470,815 Members | 2,263 Online

# Unique Elements in a List

Is there an easy way to grab the Unique elements from a list?
For Example:
data = [0.1,0.5,0.6,0.4,0.1,0.5,0.6,0.9]

what I am looking for is the unique elements 0.4 and 0.9 with their
index from the list.
Probably something like a Hash Table approach!!
I would like to get this done without unnecessary overhead.And the list
could be essentially anything strings,floats,int etc...

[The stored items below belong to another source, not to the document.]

-- ==== Sys2Proof/Machine/FloatRows.lean ====
section
/-! DEFINITION. Commands: the Float, health, takeover, noise measurements, timing lock and reacquisition (spec/03_line_receive_conversion.md, spec/04_equalisation_and_detection.md). -/
namespace Sys2Proof.Machine

/-- R60: the Float's selector moves to lane TARGET and CONVERGE starts; RETIRE is to end in RETIRED. -/
def State.converge (s : State) (retire : Bool) : State :=
  (s.mg fun m => { m with retire := retire }).beginConverge (s.get Reg.MIG_CTL.TARGET)

/-- R59: the Float observes lane TARGET in phase `p`. -/
def State.observe (s : State) (p : Nat) : State := ((s.floatConnect (s.get Reg.MIG_CTL.TARGET)).setPhase p).floatStep

/-- R67: two ticks have passed since the detection without a swap. -/
def State.takeoverLate (s : State) : State :=
  match s.mig.takeFor with
  | some k => s.whenB (2 ≤ s.mig.detTicks) (·.takeoverTimeout k)
  | none => s

/-- R59: Applying a changed SEQ with CMD NONE takes no action. -/
def execMigCmdNone (s : State) : Res := .next (s.act (s.migArmed 0) (·.migNone))

/-- R59: The FLOAT_CAL command runs foreground calibration of the Float from IDLE. -/
def execFloatCal (s : State) : Res :=
  .next (s.act (s.migArmed 1) fun s => s.migCommand (s.cmdRefusal 1) fun s => (s.setPhase phFLOAT_CAL).fcalBegin 8)

/-- R60: The MIGRATE command moves the Float's selector to lane TARGET and starts CONVERGE. -/
def execMigrate (s : State) : Res :=
  .next (s.act (s.migArmed 2) fun s => s.migCommand (s.cmdRefusal 2) fun s => s.converge false)

/-- R60: The RETURN command reconnects and seeds the own slice and enters RET_CONVERGE. -/
def execFloatReturn (s : State) : Res :=
  .next (s.act (s.migArmed 3 && !(s.level = 3 && s.cmdRefusal 3 = 0)) fun s => s.migCommand (s.cmdRefusal 3) (·.beginReturn))

/-- R63: The ABORT command aborts the Float's present phase with result 0x16, or completes a swap already due. -/
def execFloatAbort (s : State) : Res := .next (s.act (s.migArmed 4) (·.migAbortCmd))

/-- R59: The OBSERVE_RX command makes the Float observe lane TARGET's receive signal. -/
def execObserveRx (s : State) : Res :=
  .next (s.act (s.migArmed 5) fun s => s.migCommand (s.cmdRefusal 5) fun s => s.observe phOBSERVE_RX)

/-- R59: The OBSERVE_TX command makes the Float observe lane TARGET's transmit tap. -/
def execObserveTx (s : State) : Res :=
  .next (s.act (s.migArmed 6) fun s => s.migCommand (s.cmdRefusal 6) fun s => (s.observe phOBSERVE_TX).obsBegin)

/-- R59: The RETIRE command migrates to lane TARGET and ends in RETIRED. -/
def execRetire (s : State) : Res :=
  .next (s.act (s.migArmed 7) fun s => s.migCommand (s.cmdRefusal 7) fun s => (s.isEngage (s.get Reg.MIG_CTL.TARGET)).converge true)

/-- R60: The candidate slice holds timing and frame lock and CONV_MIN ticks have passed, so the agreement step begins. -/
def execConvergeDone (s : State) : Res :=
  .next (s.act s.convergeDue fun s => ((s.setPhase (s.phase + 1)).put Reg.MIG_STAT.TRIES_USED 0).latchPar)

/-- R63: Step 1 or 6 has lasted CONV_TIMEOUT ticks, and the migration aborts with 0x12. -/
def execConvTimeout (s : State) : Res := .next (s.act s.convTimedOut (·.migAbort 0x12))

/-- R61: An agreement window of 1,024 counted slots, or one ended at 64 uncorrected slots, passes or fails, and AGREE_TRIES
failures abort the migration. -/
def execAgreeWindowEnd (s : State) : Res := .next (s.act (s.agreeing && s.agreeFull) (·.agreeWindow))

/-- R62: At the swap boundary the decoder changes its LLR source between the slices, and the phase advances. -/
def execFloatSwap (m : Span) (s : State) : Res := .next (s.act true fun s => (s.flow m).migSwap)

/-- R65: A health detector trips, and the device declares a slice fault. -/
def execSliceFaultDetect (sl : Fin 9) (src : BitVec 4) (ss : Fin 64) (s : State) : Res :=
  .next (s.act (s.slicePowered sl) (·.sliceFault sl src.toNat ss))

/-- R68: The own slice of the returning lane is LOCKED, and the device swaps back without an agreement window. -/
def execAbruptReturnSwap (m : Span) (s : State) : Res :=
  .next (s.act true fun s => let s := s.flow m; s.whenB (s.mig.abrupt && s.candidateLocked) (·.abruptSwap))

/-- R66: The Float is locked on the faulted lane, swaps in at the next boundary, enters RETIRED and retires the own slice. -/
def execTakeoverSwap (m : Span) (s : State) : Res :=
  .next (s.act true fun s => let s := s.flow m; s.whenB (s.phase = phTAKEOVER && s.candidateLocked) (·.takeoverSwap))

/-- R67: Two ticks after detection without a swap, the takeover fails with 0x21. -/
def execTakeoverTimeout (s : State) : Res := .next (s.act true (·.takeoverLate))

/-- R72: An applied change of NOISE_REQ starts a noise measurement on an idle slice, or refuses it. -/
def execNoiseMeasureStart (sl : Fin 9) (s : State) : Res :=
  .next (s.act (s.armed State.dueNoise sl) fun s => (s.disarm State.dueNoise sl).noiseStart sl)

/-- R72: At the fourth tick boundary after the start, the device writes NOISE_RES and sets NOISE_DONE. -/
def execNoiseDone (sl : Fin 9) (worst : Fin 64) (worstRms allRms : BitVec 12) (s : State) : Res :=
  .next (s.act (s.noiseDue sl) (·.noiseDone sl worst worstRms.toNat allRms.toNat))

/-- R93: After ACQ_TICKS whole ticks in ACQUIRE, a slice enters TRACK. -/
def execAdaptTrackEntry (sl : Fin 9) (s : State) : Res :=
  .next (s.act (s.trackDue sl) (·.setSlice sl fun x => { x with adapt := adTRACK }))

/-- R96: A window of 1,024 line DSP cycles ends, and it sets or clears TR_LOCK after enough consecutive results. -/
def execTrLockWindow (m : Span) (s : State) : Res := .next (s.act true fun s => (s.flow m).abruptPhase)

/-- R99: After REACQ_TICKS unlocked ticks with signal, the slice loads a snapshot or the seed, enters ACQUIRE and counts REACQ.
-/
def execReacquire (sl : Fin 9) (s : State) : Res := .next (s.act (s.reacqDue sl) (·.reacquire sl))

end Sys2Proof.Machine
end

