-- ==== Sys2Proof/Machine/Dispatch.lean ====
section
/-! DEFINITION. One arm per command: a direct call of its meaning. -/
namespace Sys2Proof.Machine
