-- ==== Sys2Proof/Certificates/Slice0/Obligations.lean ====
section
/-! DEFINITION. What the model is claimed to do, one statement for each group of rules. A statement about a command says that it completes
and in which state; `Sys2Proof.Safety` defines what the statements share. -/

open Sys2Proof Sys2Proof.Machine

/-- R258 (with R253 and R256): ADD, ADDS, SUB, SUBS and their immediate forms, MUL, MAC, MACS, MSU and MSUS. -/
def Obligations.QuaranExactArithmetic : Prop :=
  ∀ (s : State) (ra rb : Fin 32), s.canIssue →
  (∀ (rd : Fin 32) (b : Word) (plain sat lessPlain lessSat : Instr),
    (plain = .add rd ra rb ∧ sat = .adds rd ra rb ∧ lessPlain = .sub rd ra rb ∧ lessSat = .subs rd ra rb ∧ b = s.wreg rb) ∨
    (∃ imm : BitVec 30, plain = .addi rd ra imm ∧ sat = .addsi rd ra imm ∧ lessPlain = .subi rd ra imm ∧ lessSat = .subsi rd ra imm ∧
      b = imm.signExtend 48) →
    let a := s.wreg ra
    let limited (x : Int) : Int := if 2 ^ 47 - 1 < x then 2 ^ 47 - 1 else if x < -(2 ^ 47) then -(2 ^ 47) else x
    let outside (x : Int) : Bool := decide (2 ^ 47 - 1 < x) || decide (x < -(2 ^ 47))
    let sum : Int := a.toInt + b.toInt
    let dif : Int := a.toInt - b.toInt
    let sumC := decide (2 ^ 48 ≤ a.toNat + b.toNat)
    let difC := decide (2 ^ 48 ≤ a.toNat + (~~~b).toNat + 1)
    (∃ t, exec plain s = .next t ∧ s.fetch.1.retires t (s.seq.wordResult rd (BitVec.ofInt 48 sum) sumC (outside sum))) ∧
    (∃ t, exec sat s = .next t ∧ s.fetch.1.retires t
      { s.seq.wordResult rd (BitVec.ofInt 48 (limited sum)) sumC (outside sum) with sf := s.seq.sf || outside sum }) ∧
    (∃ t, exec lessPlain s = .next t ∧ s.fetch.1.retires t (s.seq.wordResult rd (BitVec.ofInt 48 dif) difC (outside dif))) ∧
    (∃ t, exec lessSat s = .next t ∧ s.fetch.1.retires t
      { s.seq.wordResult rd (BitVec.ofInt 48 (limited dif)) difC (outside dif) with sf := s.seq.sf || outside dif })) ∧
  (∀ (u : Bool) (ac : Fin 2),
    let product : Int := if u then (s.wreg ra).toNat * (s.wreg rb).toNat else (s.wreg ra).toInt * (s.wreg rb).toInt
    let more := (s.accAt ac).toInt + product
    let less := (s.accAt ac).toInt - product
    let limited (x : Int) : Int := if 2 ^ 103 - 1 < x then 2 ^ 103 - 1 else if x < -(2 ^ 103) then -(2 ^ 103) else x
    let outside (x : Int) : Bool := decide (2 ^ 103 - 1 < x) || decide (x < -(2 ^ 103))
    (∃ t, exec (.mul ra rb u ac) s = .next t ∧ (BitVec.ofInt 104 product).toInt = product ∧
      s.fetch.1.retires t (s.seq.accResult ac (BitVec.ofInt 104 product) false false)) ∧
    (∃ t, exec (.mac ra rb u ac) s = .next t ∧ s.fetch.1.retires t (s.seq.accResult ac (BitVec.ofInt 104 more) (outside more) false)) ∧
    (∃ t, exec (.msu ra rb u ac) s = .next t ∧ s.fetch.1.retires t (s.seq.accResult ac (BitVec.ofInt 104 less) (outside less) false)) ∧
    (∃ t, exec (.macs ra rb u ac) s = .next t ∧
      s.fetch.1.retires t (s.seq.accResult ac (BitVec.ofInt 104 (limited more)) (outside more) (outside more))) ∧
    (∃ t, exec (.msus ra rb u ac) s = .next t ∧
      s.fetch.1.retires t (s.seq.accResult ac (BitVec.ofInt 104 (limited less)) (outside less) (outside less))))

/-- R253 and R256: the instructions with a word result whose C and V are 0. R253 and R256: NOP and the instructions on the flags alone. -/
def Obligations.QuaranWordAndFlagMoves : Prop :=
  (
    ∀ (s : State) (rd ra : Fin 32), s.canIssue →
    let a := s.wreg ra
    let gives (c : Instr) (r : Word) : Prop := ∃ t, exec c s = .next t ∧ s.fetch.1.retires t (s.seq.wordResult rd r false false)
    let shifted (b : Word) (left right arith : Instr) : Prop :=
      let n := bits b.toNat 5 0
      gives left (if 48 ≤ n then 0 else BitVec.ofNat 48 (a.toNat * 2 ^ n)) ∧
      gives right (if 48 ≤ n then 0 else BitVec.ofNat 48 (a.toNat / 2 ^ n)) ∧
      gives arith (if 48 ≤ n then (if a.toInt < 0 then BitVec.allOnes 48 else 0) else BitVec.ofInt 48 (a.toInt / 2 ^ n))
    let chosen (b : Word) (least most leastU mostU : Instr) : Prop :=
      gives least (BitVec.ofInt 48 (min a.toInt b.toInt)) ∧ gives most (BitVec.ofInt 48 (max a.toInt b.toInt)) ∧
      gives leastU (BitVec.ofNat 48 (min a.toNat b.toNat)) ∧ gives mostU (BitVec.ofNat 48 (max a.toNat b.toNat))
    (∀ rb : Fin 32,
      let b := s.wreg rb
      gives (.opAnd rd ra rb) (a &&& b) ∧ gives (.opOr rd ra rb) (a ||| b) ∧ gives (.opXor rd ra rb) (a ^^^ b) ∧
      shifted b (.shl rd ra rb) (.shr rd ra rb) (.sra rd ra rb) ∧
      chosen b (.opMin rd ra rb) (.opMax rd ra rb) (.minu rd ra rb) (.maxu rd ra rb)) ∧
    (∀ imm : BitVec 30,
      let b := imm.signExtend 48
      gives (.andi rd ra imm) (a &&& b) ∧ gives (.ori rd ra imm) (a ||| b) ∧ gives (.xori rd ra imm) (a ^^^ b) ∧
      shifted b (.shli rd ra imm) (.shri rd ra imm) (.srai rd ra imm) ∧
      chosen b (.mini rd ra imm) (.maxi rd ra imm) (.minui rd ra imm) (.maxui rd ra imm)) ∧
    (∀ imm : BitVec 24, gives (.movlo rd imm) (BitVec.ofNat 48 imm.toNat) ∧
      gives (.movhi rd imm) (BitVec.ofNat 48 (imm.toNat * 2 ^ 24 + (s.wreg rd).toNat % 2 ^ 24)))) ∧
  (
    ∀ (s : State) (rd ra : Fin 32), s.canIssue →
    (∃ t, exec .nop s = .next t ∧ s.fetch.1.retires t s.seq.goesOn) ∧
    (∃ t, exec (.getf rd) s = .next t ∧ s.fetch.1.retires t ((s.seq.withWord rd
      (BitVec.ofNat 48 (16 * b2n s.seq.sf + 8 * b2n s.seq.v + 4 * b2n s.seq.c + 2 * b2n s.seq.n + b2n s.seq.z))).goesOn)) ∧
    (∃ t, exec (.putf ra) s = .next t ∧ s.fetch.1.retires t
      { s.seq.goesOn with
        sf := (s.wreg ra).getLsbD 4, v := (s.wreg ra).getLsbD 3, c := (s.wreg ra).getLsbD 2, n := (s.wreg ra).getLsbD 1
        z := (s.wreg ra).getLsbD 0 }) ∧
    (∃ t, exec .clrs s = .next t ∧ s.fetch.1.retires t { s.seq.goesOn with sf := false }))

/-- R259, with R256's rows ASR, ASL, ACCGET and ACCPUT. -/
def Obligations.QuaranAccumulatorForms : Prop :=
  ∀ (s : State) (rd ra : Fin 32) (ac : Fin 2) (sh : BitVec 7), s.canIssue →
  let acc := s.accAt ac
  let nearest (x r : Int) (n : Nat) : Prop := 2 * (x - r * 2 ^ n).natAbs ≤ 2 ^ n ∧ (2 * (x - r * 2 ^ n).natAbs = 2 ^ n → r % 2 = 0)
  (∀ w : BitVec 6,
    (1 ≤ w.toNat → w.toNat ≤ 48 → sh.toNat ≤ 103 → ∃ (t : State) (r : Int),
      exec (.round rd ac w sh) s = .next t ∧ nearest acc.toInt r sh.toNat ∧
      let hi : Int := 2 ^ (w.toNat - 1) - 1
      let lo : Int := -(2 ^ (w.toNat - 1))
      let out := decide (hi < r) || decide (r < lo)
      s.fetch.1.retires t { s.seq.wordResult rd (BitVec.ofInt 48 (if hi < r then hi else if r < lo then lo else r)) false out with
        sf := s.seq.sf || out }) ∧
    (w.toNat = 0 ∨ 48 < w.toNat ∨ 103 < sh.toNat → exec (.round rd ac w sh) s = .next (s.fetch.1.exception State.exILLEGAL 0))) ∧
  (∃ (t : State) (n : Nat), exec (.norm rd ac) s = .next t ∧ n ≤ 103 ∧
    (∀ j, 103 - n ≤ j → j ≤ 103 → acc.getLsbD j = acc.getLsbD 103) ∧ (n < 103 → acc.getLsbD (102 - n) ≠ acc.getLsbD 103) ∧
    s.fetch.1.retires t (s.seq.wordResult rd (BitVec.ofNat 48 n) false false)) ∧
  (∃ (t : State) (r : Int), exec (.asr ac sh) s = .next t ∧ nearest acc.toInt r sh.toNat ∧ (BitVec.ofInt 104 r).toInt = r ∧
    s.fetch.1.retires t (s.seq.accResult ac (BitVec.ofInt 104 r) false false)) ∧
  (∃ t, exec (.asl ac sh) s = .next t ∧
    let x := acc.toInt * 2 ^ sh.toNat
    s.fetch.1.retires t (s.seq.accResult ac (BitVec.ofInt 104 x) (decide (2 ^ 103 ≤ x) || decide (x < -(2 ^ 103))) false)) ∧
  (sh.toNat ≤ 2 →
    (∃ t, exec (.accget rd ac sh) s = .next t ∧ s.fetch.1.retires t ((s.seq.withWord rd
      (if sh.toNat = 0 then acc.extractLsb' 0 48 else if sh.toNat = 1 then acc.extractLsb' 48 48 else (acc.extractLsb' 96 8).signExtend 48)).goesOn)) ∧
    (∃ t, exec (.accput ra ac sh) s = .next t ∧ s.fetch.1.retires t { s.seq.goesOn with
      acc := s.seq.acc.set ac
        (if sh.toNat = 0 then acc.extractLsb' 48 56 ++ s.wreg ra
         else if sh.toNat = 1 then acc.extractLsb' 96 8 ++ s.wreg ra ++ acc.extractLsb' 0 48
         else (s.wreg ra).setWidth 8 ++ acc.extractLsb' 0 96) })) ∧
  (2 < sh.toNat → exec (.accget rd ac sh) s = .next (s.fetch.1.exception State.exILLEGAL 0) ∧
    exec (.accput ra ac sh) s = .next (s.fetch.1.exception State.exILLEGAL 0))

/-- R260: LD and ST. The word that an ST stores to is the one that `dmemAddr` gives. -/
def Obligations.QuaranDataMemory : Prop :=
  ∀ (s : State) (rd ra : Fin 32) (imm : BitVec 30), s.canIssue →
  let a := (s.wreg ra + imm.signExtend 48).toNat
  let u := s.fetch.1.whenB (s.fetch.1.isPageHit memDMEM a) State.isAbort
  (262143 < a → exec (.ld rd ra imm) s = .next (s.fetch.1.exception State.exDMEM_RANGE a) ∧
    exec (.st rd ra imm) s = .next (s.fetch.1.exception State.exDMEM_RANGE a)) ∧
  (a ≤ 262143 →
    ((u.memRead memDMEM a .quaran).2.1 = true → ∃ t, exec (.ld rd ra imm) s = .next t ∧
      (u.memRead memDMEM a .quaran).1.retires t (s.seq.withWord rd (u.memRead memDMEM a .quaran).2.2).goesOn) ∧
    ((u.memRead memDMEM a .quaran).2.1 = false →
      exec (.ld rd ra imm) s = .next ((u.memRead memDMEM a .quaran).1.exception State.exDMEM_UNC a)) ∧
    ((u.cell memDMEM a).syndrome = 0 → u.poisoned memDMEM a = false →
      u.memRead memDMEM a .quaran = (u, true, (u.cell memDMEM a).data)) ∧
    (∃ t, exec (.st rd ra imm) s = .next t ∧ (u.memWrite memDMEM a (s.wreg rd) .quaran).retires t s.seq.goesOn ∧
      t.cell memDMEM a = Cell.of (s.wreg rd) ∧
      ((u.cell memDMEM a).syndrome = 0 → (u.page memDMEM (a / 64)).badChecks = [] → ∀ m b, m ≠ memDMEM ∨ b ≠ a → t.cell m b = u.cell m b)))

Or is it already avaliable as an attr to a list or an array?
I dont remember seeing anything like that.

Jul 19 '05 #1
24 3984 OK I need to be more clear I guess!Unique Elements I mean, elements
that are non repeating. so in the above list 0.4, 0.9 are unique as
they exist only once in the list.

Jul 19 '05 #2
This is not the most beautiful idiom, but it works...

d = {}
for k in data:
try:
d[k] += 1
except:
d[k] = 1

for k,v in d.items():
if v == 1:
print k

Jul 19 '05 #3
su*******@gmail.com wrote:
Is there an easy way to grab the Unique elements from a list?

Yes.
The set data type.
Look in the reference of python 2.4.
--
Best regards
Roie Kerstein

Jul 19 '05 #4
On Monday 09 May 2005 03:15 pm, su*******@gmail.com wrote:
Is there an easy way to grab the Unique elements from a list?
For Example:
data = [0.1,0.5,0.6,0.4,0.1,0.5,0.6,0.9]

what I am looking for is the unique elements 0.4 and 0.9 with their
index from the list.
Probably something like a Hash Table approach!!
I would like to get this done without unnecessary overhead.And the list
could be essentially anything strings,floats,int etc...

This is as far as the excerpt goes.